Supplied records
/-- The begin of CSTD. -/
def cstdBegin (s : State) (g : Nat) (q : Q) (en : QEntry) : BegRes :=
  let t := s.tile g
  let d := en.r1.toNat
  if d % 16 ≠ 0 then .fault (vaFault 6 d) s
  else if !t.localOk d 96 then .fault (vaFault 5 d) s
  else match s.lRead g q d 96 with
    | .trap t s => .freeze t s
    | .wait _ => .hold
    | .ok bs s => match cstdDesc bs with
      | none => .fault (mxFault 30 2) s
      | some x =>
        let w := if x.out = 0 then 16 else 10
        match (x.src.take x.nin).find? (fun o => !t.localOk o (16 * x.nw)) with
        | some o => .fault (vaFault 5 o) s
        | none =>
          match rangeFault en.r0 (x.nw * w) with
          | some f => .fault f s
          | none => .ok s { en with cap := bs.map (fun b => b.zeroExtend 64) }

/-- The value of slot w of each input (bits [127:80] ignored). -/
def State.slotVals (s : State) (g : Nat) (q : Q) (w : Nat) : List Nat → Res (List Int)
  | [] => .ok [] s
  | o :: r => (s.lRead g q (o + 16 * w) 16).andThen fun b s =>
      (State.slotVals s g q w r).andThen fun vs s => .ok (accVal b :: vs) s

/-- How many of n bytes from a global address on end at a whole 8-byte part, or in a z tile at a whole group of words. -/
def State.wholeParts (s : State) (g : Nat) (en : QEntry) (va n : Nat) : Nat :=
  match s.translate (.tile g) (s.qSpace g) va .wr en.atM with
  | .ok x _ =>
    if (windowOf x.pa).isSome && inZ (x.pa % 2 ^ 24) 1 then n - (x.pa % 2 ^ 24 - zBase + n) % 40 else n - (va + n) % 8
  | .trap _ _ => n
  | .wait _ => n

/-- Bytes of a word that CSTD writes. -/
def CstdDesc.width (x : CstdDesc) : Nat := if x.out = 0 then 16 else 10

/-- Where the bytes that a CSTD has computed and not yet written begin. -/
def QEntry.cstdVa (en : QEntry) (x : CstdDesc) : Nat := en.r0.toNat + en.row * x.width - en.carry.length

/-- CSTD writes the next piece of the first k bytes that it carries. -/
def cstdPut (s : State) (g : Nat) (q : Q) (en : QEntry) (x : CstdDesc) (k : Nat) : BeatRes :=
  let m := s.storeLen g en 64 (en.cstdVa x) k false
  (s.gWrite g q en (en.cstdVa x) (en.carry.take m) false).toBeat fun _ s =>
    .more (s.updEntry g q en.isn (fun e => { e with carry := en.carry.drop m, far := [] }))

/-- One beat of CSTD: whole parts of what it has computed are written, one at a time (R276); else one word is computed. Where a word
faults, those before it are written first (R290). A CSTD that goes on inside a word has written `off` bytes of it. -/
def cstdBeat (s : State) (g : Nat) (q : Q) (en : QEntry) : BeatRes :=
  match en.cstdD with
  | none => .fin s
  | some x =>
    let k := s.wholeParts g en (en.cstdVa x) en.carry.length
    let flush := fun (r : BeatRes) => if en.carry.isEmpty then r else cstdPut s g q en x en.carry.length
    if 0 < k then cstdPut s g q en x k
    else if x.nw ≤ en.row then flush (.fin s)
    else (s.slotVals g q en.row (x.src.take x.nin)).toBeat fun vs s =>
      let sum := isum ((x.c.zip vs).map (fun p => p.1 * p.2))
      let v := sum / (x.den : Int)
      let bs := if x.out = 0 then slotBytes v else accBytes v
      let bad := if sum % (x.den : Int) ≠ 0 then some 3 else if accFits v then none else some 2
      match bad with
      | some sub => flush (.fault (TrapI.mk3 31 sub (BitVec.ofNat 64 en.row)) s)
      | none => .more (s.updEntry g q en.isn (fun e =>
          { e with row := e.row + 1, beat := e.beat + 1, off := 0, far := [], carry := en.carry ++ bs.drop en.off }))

What is expected
Repeat all the records. Match each line exactly.

Response to the task
/-- The begin of CSTD. -/
def cstdBegin (s : State) (g : Nat) (q : Q) (en : QEntry) : BegRes :=
  let t := s.tile g
  let d := en.r1.toNat
  if d % 16 ≠ 0 then .fault (vaFault 6 d) s
  else if !t.localOk d 96 then .fault (vaFault 5 d) s
  else match s.lRead g q d 96 with
    | .trap t s => .freeze t s
    | .wait _ => .hold
    | .ok bs s => match cstdDesc bs with
      | none => .fault (mxFault 30 2) s
      | some x =>
        let w := if x.out = 0 then 16 else 10
        match (x.src.take x.nin).find? (fun o => !t.localOk o (16 * x.nw)) with
        | some o => .fault (vaFault 5 o) s
        | none =>
          match rangeFault en.r0 (x.nw * w) with
          | some f => .fault f s
          | none => .ok s { en with cap := bs.map (fun b => b.zeroExtend 64) }

/-- The value of slot w of each input (bits [127:80] ignored). -/
def State.slotVals (s : State) (g : Nat) (q : Q) (w : Nat) : List Nat → Res (List Int)
  | [] => .ok [] s
  | o :: r => (s.lRead g q (o + 16 * w) 16).andThen fun b s =>
      (State.slotVals s g q w r).andThen fun vs s => .ok (accVal b :: vs) s

/-- How many of n bytes from a global address on end at a whole 8-byte part, or in a z tile at a whole group of words. -/
def State.wholeParts (s : State) (g : Nat) (en : QEntry) (va n : Nat) : Nat :=
  match s.translate (.tile g) (s.qSpace g) va .wr en.atM with
  | .ok x _ =>
    if (windowOf x.pa).isSome && inZ (x.pa % 2 ^ 24) 1 then n - (x.pa % 2 ^ 24 - zBase + n) % 40 else n - (va + n) % 8
  | .trap _ _ => n
  | .wait _ => n

/-- Bytes of a word that CSTD writes. -/
def CstdDesc.width (x : CstdDesc) : Nat := if x.out = 0 then 16 else 10

/-- Where the bytes that a CSTD has computed and not yet written begin. -/
def QEntry.cstdVa (en : QEntry) (x : CstdDesc) : Nat := en.r0.toNat + en.row * x.width - en.carry.length

/-- CSTD writes the next piece of the first k bytes that it carries. -/
def cstdPut (s : State) (g : Nat) (q : Q) (en : QEntry) (x : CstdDesc) (k : Nat) : BeatRes :=
  let m := s.storeLen g en 64 (en.cstdVa x) k false
  (s.gWrite g q en (en.cstdVa x) (en.carry.take m) false).toBeat fun _ s =>
    .more (s.updEntry g q en.isn (fun e => { e with carry := en.carry.drop m, far := [] }))

/-- One beat of CSTD: whole parts of what it has computed are written, one at a time (R276); else one word is computed. Where a word
faults, those before it are written first (R290). A CSTD that goes on inside a word has written `off` bytes of it. -/
def cstdBeat (s : State) (g : Nat) (q : Q) (en : QEntry) : BeatRes :=
  match en.cstdD with
  | none => .fin s
  | some x =>
    let k := s.wholeParts g en (en.cstdVa x) en.carry.length
    let flush := fun (r : BeatRes) => if en.carry.isEmpty then r else cstdPut s g q en x en.carry.length
    if 0 < k then cstdPut s g q en x k
    else if x.nw ≤ en.row then flush (.fin s)
    else (s.slotVals g q en.row (x.src.take x.nin)).toBeat fun vs s =>
      let sum := isum ((x.c.zip vs).map (fun p => p.1 * p.2))
      let v := sum / (x.den : Int)
      let bs := if x.out = 0 then slotBytes v else accBytes v
      let bad := if sum % (x.den : Int) ≠ 0 then some 3 else if accFits v then none else some 2
      match bad with
      | some sub => flush (.fault (TrapI.mk3 31 sub (BitVec.ofNat 64 en.row)) s)
      | none => .more (s.updEntry g q en.isn (fun e =>
          { e with row := e.row + 1, beat := e.beat + 1, off := 0, far := [], carry := en.carry ++ bs.drop en.off }))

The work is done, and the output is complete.